Historically, Teréga is a major player in gas infrastructure in France and Europe. “We are at the crossroads of Spain and France. As such, we are part of the major transits that go through Spain and up to the North. “explains Christophe Cuyala.
In addition to its transport activity, Teréga is a central link connecting energy producers and consumers, with security of supply as its core mission… Philippe Puyou Lascassies, the CISO, insists on the company’s particularity:
“Unlike other operators, we do both transport and storage. We not only carry out the major North-South transit, by unclogging certain upstream and downstream gas areas, but we also bring it to the distributors, right up to the city gates. The two activities are closely linked, and contribute to the smooth running of the delivery network to the distribution points.”

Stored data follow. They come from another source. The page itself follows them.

-- ==== Sys2Proof/Machine/Regulator.lean ====
section
/-! DEFINITION. The force regulator (Chapter 4): targets, the regulation, the plunge, the exit phases, the
withdrawal and the coast set. Each event the table of steps lists stands here twice: whether it is due on the
state as it stands, and what it does. -/

namespace Sys2Proof.Machine

/-! ## Targets -/

/-- One value interpolated along a repetition, the offset limited to 0 to L, the quotient toward zero (R73). -/
def alongRepetition (v0 v1 offset length : Int) : Int :=
  v0 + divZero ((v1 - v0) * offset) length

/-- The segment values of a head in TRAVERSE whose end is not reached (R73). -/
def Sequencer.interpolated (q : Sequencer) (length : Int) : SegValues :=
  let p := q.progress
  let offset := limit 0 length (q.station - (p.s0 + p.repsDone * length))
  { force := alongRepetition p.v0.force p.v1.force offset length
    speed := alongRepetition p.v0.speed p.v1.speed offset length
    rpm := alongRepetition p.v0.rpm p.v1.rpm offset length
    depth := alongRepetition p.v0.depth p.v1.depth offset length }

/-- The segment values of a set in which targets are formed, from the state the set leaves (R72). -/
def Sequencer.segmentValues (q : Sequencer) : SegValues :=
  match q.state, q.executingRecord with
  | .traverse, some (.traverse _ length _ _ _ _) =>
    if q.progress.endReached then q.progress.v1 else q.interpolated length
  | _, _ => q.carried

/-- The segment values, the force target and the nominal depth of the set (R72, R74, R105). -/
def State.formTargets (s : State) (h : HeadId) : State :=
  s.modHead h fun x =>
    let v := x.seq.segmentValues
    let (kf, dz) := lookup x.map.points x.seq.station
    { x with reg := { x.reg with
        segment := v
        target := limit 0 60000 (divZero (v.force * kf) 1000)
        nominal := v.depth + dz } }

/-! ## The regulation -/

/-- The deadband (R76). -/
def deadband (db e : Int) : Int :=
  if mag e ≤ db then 0 else if 0 < e then e - db else e + db

/-- The integral step after the test against the previous side (R77). -/
def integralStep (side : SatSide) (step : Int) : Int :=
  match side with
  | .high => if 0 < step then 0 else step
  | .low => if step < 0 then 0 else step
  | .none => step

/-- The stages of R75 to R80 on one regulator record, with the force sample, the cycle period, the depth demand
of the previous output set, and whether the head is in TRAVERSE. -/
def Regulator.regulate (r : Regulator) (p : HeadProfile) (tc : Nat) (sample prev : Int) (traversing : Bool) :
    Regulator :=
  let e := limit (-20000) 20000 (r.target - sample)
  let e' := deadband p.gains.deadband e
  let prop := divZero (e' * p.gains.kp) 1000
  let step := integralStep r.side (divZero (e' * p.gains.ki * tc) 1000000)
  let bound := p.gains.iClamp * 1000
  let acc := limit (-bound) bound (r.accumulator + step)
  let raw := r.nominal + prop + divZero acc 1000
  let clamped := limit p.depth.dMin p.depth.dMax raw
  let side := if p.depth.dMax < raw then SatSide.high else if raw < p.depth.dMin then .low else .none
  let move := limit (-p.depth.rMax) p.depth.rMax (clamped - prev)
  { r with
    error := e
    formedError := true
    accumulator := acc
    side := side
    satRun := if traversing ∧ side ≠ .none then countUp 65535 r.satRun else 0
    demand := prev + move
    rateLimited := decide (move ≠ clamped - prev) }

/-- The regulation of one accepted set (R74 to R80). -/
def State.regulate (s : State) (h : HeadId) : State :=
  let s := s.formTargets h
  s.modReg h fun r =>
    r.regulate (s.head h).profile s.gantry.tc (s.input h .force) (s.prevDemand h)
      (decide (s.headState h = .traverse))

/-- The depth demand of a set set to `d`. -/
def State.setDemand (s : State) (h : HeadId) (d : Int) : State :=
  s.modReg h fun r => { r with demand := d }

/-- A regulating head in a coast set: targets are formed, the stages are not run, D holds (R92). -/
def State.coastTargets (s : State) (h : HeadId) : State :=
  (s.formTargets h).setDemand h (s.prevDemand h)

/-! ## The plunge -/

/-- The descent limit (R81). -/
def Head.descentLimit (x : Head) : Int :=
  min x.seq.carried.depth x.profile.depth.dMax

/-- A head in DESCENT has its force at half the plunge force or above (R81). -/
def State.contactDue (s : State) (h : HeadId) : Bool :=
  let x := s.head h
  decide (x.seq.state = .plunge) && decide (x.reg.plungePhase = .descent) &&
    decide (divZero x.seq.carried.force 2 ≤ s.input h .force)

/-- CONTACT: the integral, the side and the seat counter are cleared and the plunge enters SEAT (R81). -/
def State.takeContact (s : State) (h : HeadId) : State :=
  if s.contactDue h then
    s.modReg h fun r => { r with accumulator := 0, side := .none, seatCount := 0, plungePhase := .seat }
  else s

/-- A DESCENT finds no contact with the demand of the previous output set at the descent limit (R82). -/
def State.noContactDue (s : State) (h : HeadId) : Bool :=
  let x := s.head h
  decide (x.seq.state = .plunge) && decide (x.reg.plungePhase = .descent) && !s.contactDue h &&
    decide (s.prevDemand h = x.descentLimit)

/-- The seat counter of a plunge that has not starved has reached the seat count (R83). -/
def State.seatCompleteDue (s : State) (h : HeadId) : Bool :=
  let x := s.head h
  decide (x.seq.state = .plunge) && decide (x.reg.plungePhase = .seat) && !x.seq.progress.starved &&
    decide (x.profile.gains.seatSets ≤ x.reg.seatCount)

/-- SEAT_COMPLETE: the plunge and its START complete, or the head starves in SEAT (R38, R45, R83). -/
def State.seatComplete (s : State) (h : HeadId) : State :=
  if s.seatCompleteDue h then s.finishExecuting h else s

/-- The seat counter judged on the error the regulation formed; a starved plunge keeps its counter (R83). -/
def State.judgeSeat (s : State) (h : HeadId) : State :=
  s.modHead h fun x =>
    if x.seq.progress.starved then x
    else
      let n := if mag x.reg.error ≤ x.profile.gains.seatBand then countUp x.profile.gains.seatSets x.reg.seatCount
        else 0
      { x with reg := { x.reg with seatCount := n } }

/-! ## Exits -/

/-- An EXIT in BRAKE finds the X command of the previous output set 0 (R86). -/
def State.brakeEndDue (s : State) (h : HeadId) : Bool :=
  decide ((s.head h).exitPhase = some .brake) && decide (s.ring.output.xSpeed = 0)

/-- A head's exit passes to RETRACT. -/
def State.enterRetract (s : State) (h : HeadId) : State :=
  s.modProgress h fun p => { p with exitPhase := some .retract }

/-- BRAKE_END (R86). -/
def State.brakeEnd (s : State) (h : HeadId) : State :=
  if s.brakeEndDue h then s.enterRetract h else s

/-- The run-out length in use (R85). -/
def Head.runOutLength (x : Head) : Int :=
  match x.reg.exitRecord with
  | some r => r.runOut
  | none => 0

/-- An EXIT in RUNOUT has a demand of 0 or less, has a run-out length of 0, or finds the X mode QUICKSTOP
(R87). -/
def State.runoutEndDue (s : State) (h : HeadId) : Bool :=
  let x := s.head h
  decide (x.exitPhase = some .runout) &&
    (decide (x.reg.demand ≤ 0) || decide (x.runOutLength = 0) || decide (s.planner.xMode = .quickstop))

/-- RUNOUT_END (R87). -/
def State.runoutEnd (s : State) (h : HeadId) : State :=
  if s.runoutEndDue h then s.enterRetract h else s

/-- The depth demand of a run-out at a station (R87). -/
def ExitRecord.runOutDemand (r : ExitRecord) (station prev : Int) : Int :=
  match r.startStation, r.startDepth with
  | some start, some depth =>
    if r.runOut = 0 then prev
    else min (divZero (depth * limit 0 r.runOut (r.runOut - (station - start))) r.runOut) prev
  | _, _ => prev

/-- The RUNOUT phase on an accepted set (R87). -/
def State.workRunout (s : State) (h : HeadId) : State :=
  let x := s.head h
  let d := match x.reg.exitRecord with
    | some r => r.runOutDemand x.seq.station (s.prevDemand h)
    | none => s.prevDemand h
  (s.setDemand h d).runoutEnd h

/-- The retract rate in use (R85). -/
def Head.retractRate (x : Head) : Int :=
  match x.reg.exitRecord with
  | some r => r.rate
  | none => x.profile.depth.retractRate

/-- One retract step (R88). -/
def State.retractStep (s : State) (h : HeadId) : State :=
  let x := s.head h
  s.setDemand h (max (s.prevDemand h - x.retractRate) x.profile.depth.clear)

/-- An EXIT in RETRACT finds the previous demand at the clear height and ZPOS within 500 µm of it (R88). -/
def State.retractEndDue (s : State) (h : HeadId) : Bool :=
  let x := s.head h
  let clear := x.profile.depth.clear
  decide (x.exitPhase = some .retract) && decide (s.prevDemand h = clear) &&
    decide (s.input h .zpos ≤ clear + 500)

/-- RETRACT_END: the head enters SPINDOWN and its regulator is cleared (R88). -/
def State.retractEnd (s : State) (h : HeadId) : State :=
  if s.retractEndDue h then s.park h .spindown else s

/-! ## Withdrawal -/

/-- A withdrawal in RISING has its demand at the clear height (R90). -/
def State.spinstopDue (s : State) (h : HeadId) : Bool :=
  let x := s.head h
  decide (x.seq.state = .withdraw) && decide (x.reg.withdraw = .rising) &&
    decide (x.reg.demand = x.profile.depth.clear)

/-- SPINSTOP: the phase becomes SPINSTOP and the spindle command 0 (R90). -/
def State.enterSpinstop (s : State) (h : HeadId) : State :=
  if s.spinstopDue h then
    s.modHead h fun x => { x with reg := { x.reg with withdraw := .spinstop }, trim := { x.trim with spindle := 0 } }
  else s

/-- One withdraw step (R90). -/
def State.withdrawStep (s : State) (h : HeadId) : State :=
  let x := s.head h
  (s.setDemand h (max (s.prevDemand h - x.profile.depth.withdrawRate) x.profile.depth.clear)).enterSpinstop h

/-- A withdrawal in SPINSTOP has its spindle below 30 rpm, or samples stale for the stale limit (R91). -/
def State.withdrawalEndDue (s : State) (h : HeadId) : Bool :=
  let x := s.head h
  decide (x.seq.state = .withdraw) && decide (x.reg.withdraw = .spinstop) &&
    (decide (s.input h .spindle < 30) || decide (x.profile.limits.staleLimit ≤ s.headStaleCount h))

/-- WITHDRAWAL_END: the head enters STOPPED, and the pass-end test follows (R12, R91). -/
def State.withdrawalEnd (s : State) (h : HeadId) : State :=
  if s.withdrawalEndDue h then (s.stopHead h).testPassEnd else s

/-! ## The regulator's work on one set -/

/-- The demand of a head in EXIT, WITHDRAW or a parked state: the ramps, which need no regulation (R71, R86 to R88,
R90, R92). A BRAKE that finds the X command of the previous output set 0 ends, with the first retract step, on this
set, be it the set on which it is entered (R16, R86, log entry 46); otherwise its demand stands (R123). In the other
states the demand stands. -/
def State.formRamp (s : State) (accepted : Bool) (h : HeadId) : State :=
  let x := s.head h
  match x.seq.state with
  | .exit =>
    match x.seq.progress.exitPhase with
    | some .runout => if accepted then s.workRunout h else s.setDemand h (s.prevDemand h)
    | some .retract => s.retractStep h
    | _ => if s.brakeEndDue h then (s.brakeEnd h).retractStep h else s
  | .withdraw =>
    match x.reg.withdraw with
    | .rising => s.withdrawStep h
    | .spinstop => s.setDemand h x.profile.depth.clear
  | .plunge => s
  | .dwell => s
  | .traverse => s
  | .idle => s.setDemand h x.profile.depth.clear
  | .waiting => s.setDemand h x.profile.depth.clear
  | .spinup => s.setDemand h x.profile.depth.clear
  | .spindown => s.setDemand h x.profile.depth.clear
  | .finished => s.setDemand h x.profile.depth.clear
  | .stopped => s.setDemand h x.profile.depth.clear

/-- The SEAT phase on an accepted set (R83). A plunge whose end runs through the queue into an EXIT has the demand of
the EXIT's first phase on this set, since R86 and R87 form it on the set of entry (R43, log entry 46). -/
def State.workSeat (s : State) (h : HeadId) : State :=
  let s := ((s.regulate h).judgeSeat h).seatComplete h
  if s.headState h = .exit then s.formRamp true h else s

/-- The DESCENT phase on an accepted set: the contact test first, then the step; a descent at its limit makes no
step, and NO_CONTACT is judged when both regulators have worked (R81, R82). -/
def State.workDescent (s : State) (h : HeadId) : State :=
  if s.contactDue h then (s.takeContact h).workSeat h
  else
    let x := s.head h
    let d := s.prevDemand h
    if d = x.descentLimit then s.setDemand h d
    else s.setDemand h (min (d + x.profile.depth.plungeRate) x.descentLimit)

/-- The regulation of a set, or its coast form (R74 to R80, R92). -/
def State.workRegulated (s : State) (accepted : Bool) (h : HeadId) : State :=
  if accepted then s.regulate h else s.coastTargets h

/-- The EXIT phases on one set (R86 to R88, R92). -/
def State.workExit (s : State) (accepted : Bool) (h : HeadId) : State :=
  match (s.head h).seq.progress.exitPhase with
  | some .runout => s.formRamp accepted h
  | some .retract => if accepted && s.retractEndDue h then s.retractEnd h else s.formRamp accepted h
  | _ => if s.brakeEndDue h then s.formRamp accepted h else s.workRegulated accepted h

/-- The regulator's work on one set by the head's state and phase (R71, R81 to R92). -/
def State.workPhase (s : State) (accepted : Bool) (h : HeadId) : State :=
  match s.headState h with
  | .plunge =>
    match (s.head h).reg.plungePhase with
    | .descent => if accepted then s.workDescent h else s.setDemand h (s.prevDemand h)
    | .seat => if accepted then s.workSeat h else s.coastTargets h
  | .dwell => s.workRegulated accepted h
  | .traverse => s.workRegulated accepted h
  | .exit => s.workExit accepted h
  | .withdraw =>
    match (s.head h).reg.withdraw with
    | .rising => s.formRamp accepted h
    | .spinstop =>
      if accepted then (s.formRamp accepted h).withdrawalEnd h else s.formRamp accepted h
  | .idle => s.formRamp accepted h
  | .waiting => s.formRamp accepted h
  | .spinup => s.formRamp accepted h
  | .spindown => s.formRamp accepted h
  | .finished => s.formRamp accepted h
  | .stopped => s.formRamp accepted h

/-- The force regulator works one set, after the head sequencer has settled the head's state for it (R71). -/
def State.workRegulator (s : State) (accepted : Bool) (h : HeadId) : State :=
  (s.modReg h fun r => { r with formedError := false }).workPhase accepted h

/-- What R123 compares: a head's state, exit phase and withdraw phase. -/
def Head.phaseKey (x : Head) : HeadState × Option ExitPhase :=
  (x.seq.state, x.exitPhase)

/-- The demand formed again for a head that an order has moved into a new state or phase on this set; a head
whose state and phase stand as `before` keeps the demand it has (R71, R123). Where R123 lets the demand of a BRAKE
stand and R86 ends the BRAKE on this very set, the model follows R86 (log entry 46). -/
def State.reformDemand (s : State) (accepted : Bool) (before : State) (h : HeadId) : State :=
  if (s.head h).phaseKey = (before.head h).phaseKey then s else s.formRamp accepted h

/-- The depth demand of a parked head is the clear height in force, and the Z mode follows the state that the
set leaves (R71). -/
def State.settleDemand (s : State) (h : HeadId) : State :=
  s.modHead h fun x =>
    { x with reg := { x.reg with
        demand := if x.seq.state.parked then x.profile.depth.clear else x.reg.demand
        zMode := x.seq.state.zMode } }

end Sys2Proof.Machine
end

“We transport gases in the broadest sense”
This end-to-end involvement in gas transmission means that Teréga is well established in the areas it serves. This presence is reinforced by the diversity of the energies transported. “We also collect biogas, which is produced in the areas we serve. “explains Philippe Puyou Lascassies.
Christophe Cuyala, for his part, has his eyes on the future. “We are also developing our activities around hydrogen, by preparing our infrastructures. We transport gases in the broadest sense. Tomorrow it will be hydrogen, but it could just as easily be CO2.“
Teréga, crucial digital security challenges
Considering its sector of activity, it is clear that Teréga is subject to an increased duty of digital security. The company must comply with a number of French and European regulations. As an energy transporter, Teréga is, for example, subject to the NIS Directive, as well as the future NIS2.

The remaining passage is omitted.